Authors: Harry Turtledove
As if to remind him what kind of fight that was, the Mormons in the front-line foxholes and shelters in the rubble opened up again on the U.S. positions south of Center Street. Rifle fire picked up all along the line as government soldiers started shooting back. Machine guns began to bark and chatter. Here and there, wounded men shrieked.
“Be alert out there!” Paul shouted to his men as he got to his feet. “They’re liable to rush us.” The Mormons had done that to another regiment in the brigade, down near the town of Spanish Fork. Farmers and merchants in overalls and sack suits, a couple even wearing neckties, had thrown the U.S. soldiers back several hundred yards, and captured four machine guns to boot. That regiment had had its colors retired in disgrace; it was off doing prisoner-guard duty somewhere these days, being reckoned unfit for anything better. Mantarakis didn’t want the same ignominy to fall on his unit.
But the religious fanatics—
religious maniacs
was what Mantarakis thought of them, even if that did make him seem unpleasantly like Gordon McSweeney to himself—didn’t charge. They weren’t eager about battling their way through barbed wire, not any more. A few gruesome maulings at the hands of troops more alert than that one luckless regiment had pounded that lesson into them. Even if they didn’t have uniforms, they were beginning to behave more like regular troops than they had: the effect, no doubt, of fighting the U.S. regulars for some weeks.
They still had more originality left in them than most regulars, though. Something flew through the air and crashed into the foxholes and trenches behind Mantarakis. He shook his head in bemusement. It had looked like a bottle. He wondered what was in it. Not whiskey, that was for sure—the poor stupid damn Mormons were even drier than the desert in which they lived.

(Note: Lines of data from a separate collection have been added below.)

-- ==== Sys2Proof/Certificates/Slice0/Obligations.lean ====
section
/-!
DEFINITION. The statements for the provers. Each follows rules of spec/ and says what a command or the part does in every state that
meets its hypotheses.
-/
open Sys2Proof Sys2Proof.Machine
open Host (Outcome)

/-! ## The cox (06) -/

/-- 06 R200, R194, R199: what the CTRL opcodes do. Each arithmetic opcode writes C[DST], modulo 2^32, from the counters as they stood; every other
counter, and all of the seat and of the part but this cox's collision count, write times, completion bits and the descriptor in hand, is as
before. NOP, CMPSET and END write no counter. 06 R195: of writes to one counter at the end of one core cycle the last in the order CTRL, loop
index, COMPRESS stands; a write lost counts in COX_CTR_COLLIDE and raises no fault. Here the CTRL write of CSET loses to the loop index (rank 1)
or COMPRESS (rank 2) already written in its core cycle. -/
def Obligations.CtrlOpcodes : Prop :=
  (∀ (s : State) (w : SeatIx) (j : Job),
    let c := (seatOf s w.val).cox
    let d := j.raw.toNat
    let a := tget 0 c.ctr (kSa d)
    let x : Word := if kUseb d then tget 0 c.ctr (kSb d) else BitVec.ofNat 32 (kImm d)
    (CtrFree c (kDst d) j.issued →
      (CoxRuns s w.val 7 0x01 j → CounterSet s w.val j x (exec (.cset w) s)) ∧
      (CoxRuns s w.val 7 0x02 j → CounterSet s w.val j (a + x) (exec (.cadd w) s)) ∧
      (CoxRuns s w.val 7 0x03 j → CounterSet s w.val j (a - x) (exec (.csub w) s)) ∧
      (CoxRuns s w.val 7 0x04 j → CounterSet s w.val j (a * x) (exec (.cmul w) s)) ∧
      (CoxRuns s w.val 7 0x05 j → CounterSet s w.val j (a &&& x) (exec (.cand w) s)) ∧
      (CoxRuns s w.val 7 0x06 j → CounterSet s w.val j (a >>> (x.toNat % 32)) (exec (.cshr w) s)) ∧
      (CoxRuns s w.val 7 0x08 j → ∀ v, IdentityField s w.val (kSub d) v → CounterSet s w.val j v (exec (.cid w) s))) ∧
    (CoxRuns s w.val 7 0x00 j → exec (.nop w) s = .next (modCox s w.val fun c => doneNow c j)) ∧
    (CoxRuns s w.val 7 0x10 j → ∃ t, exec (.cmpset w) s = .next t ∧
      tget {} (seatOf t w.val).cox.cmp (kDst d % 8) =
        Cmpr.mk (kSa d) (kSub d) (kUseb d) (if kUseb d then BitVec.ofNat 32 (kSb d) else BitVec.ofNat 32 (kImm d)) ∧
      (∀ k, k ≠ kDst d % 8 → tget {} (seatOf t w.val).cox.cmp k = tget {} c.cmp k) ∧
      t = putSeat s w.val { seatOf s w.val with cox := { doneNow c j with cmp := (seatOf t w.val).cox.cmp } }) ∧
    (CoxRuns s w.val 7 0x3F j → c.loops = [] →
      exec (.endPlan w) s = .next (modCox s w.val fun c => { doneNow c j with state := .pastEnd }))) ∧
  (∀ (s : State) (w : SeatIx) (j : Job) (r : Nat),
    let c := (seatOf s w.val).cox
    let k := kDst j.raw.toNat
    CoxRuns s w.val 7 0x01 j → tfind c.ctrAt k = some (j.issued + 1, r) →
    ∃ t, exec (.cset w) s = .next t ∧ t.flt = s.flt ∧ (seatOf t w.val).cox.state = .walking ∧
      (seatOf t w.val).cox.collide = satInc c.collide ∧
      tget 0 (seatOf t w.val).cox.ctr k =
        (if r = 0 then (if kUseb j.raw.toNat then tget 0 c.ctr (kSb j.raw.toNat) else BitVec.ofNat 32 (kImm j.raw.toNat))
         else tget 0 c.ctr k))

Another bottle hurtled toward the U.S. lines. The Mormons had used some sort of outsized slingshot arrangement to fling makeshift grenades at the soldiers battling to crush their rebellion; Paul would have bet they were throwing their bottles the same way. But why?
A trail of smoke followed that second one. It smashed maybe twenty yards from Mantarakis, and splashed flame into the bottom of the trench. “Jesus!” he yelled, and crossed himself. “They’ve got kerosene in there, or something like it.”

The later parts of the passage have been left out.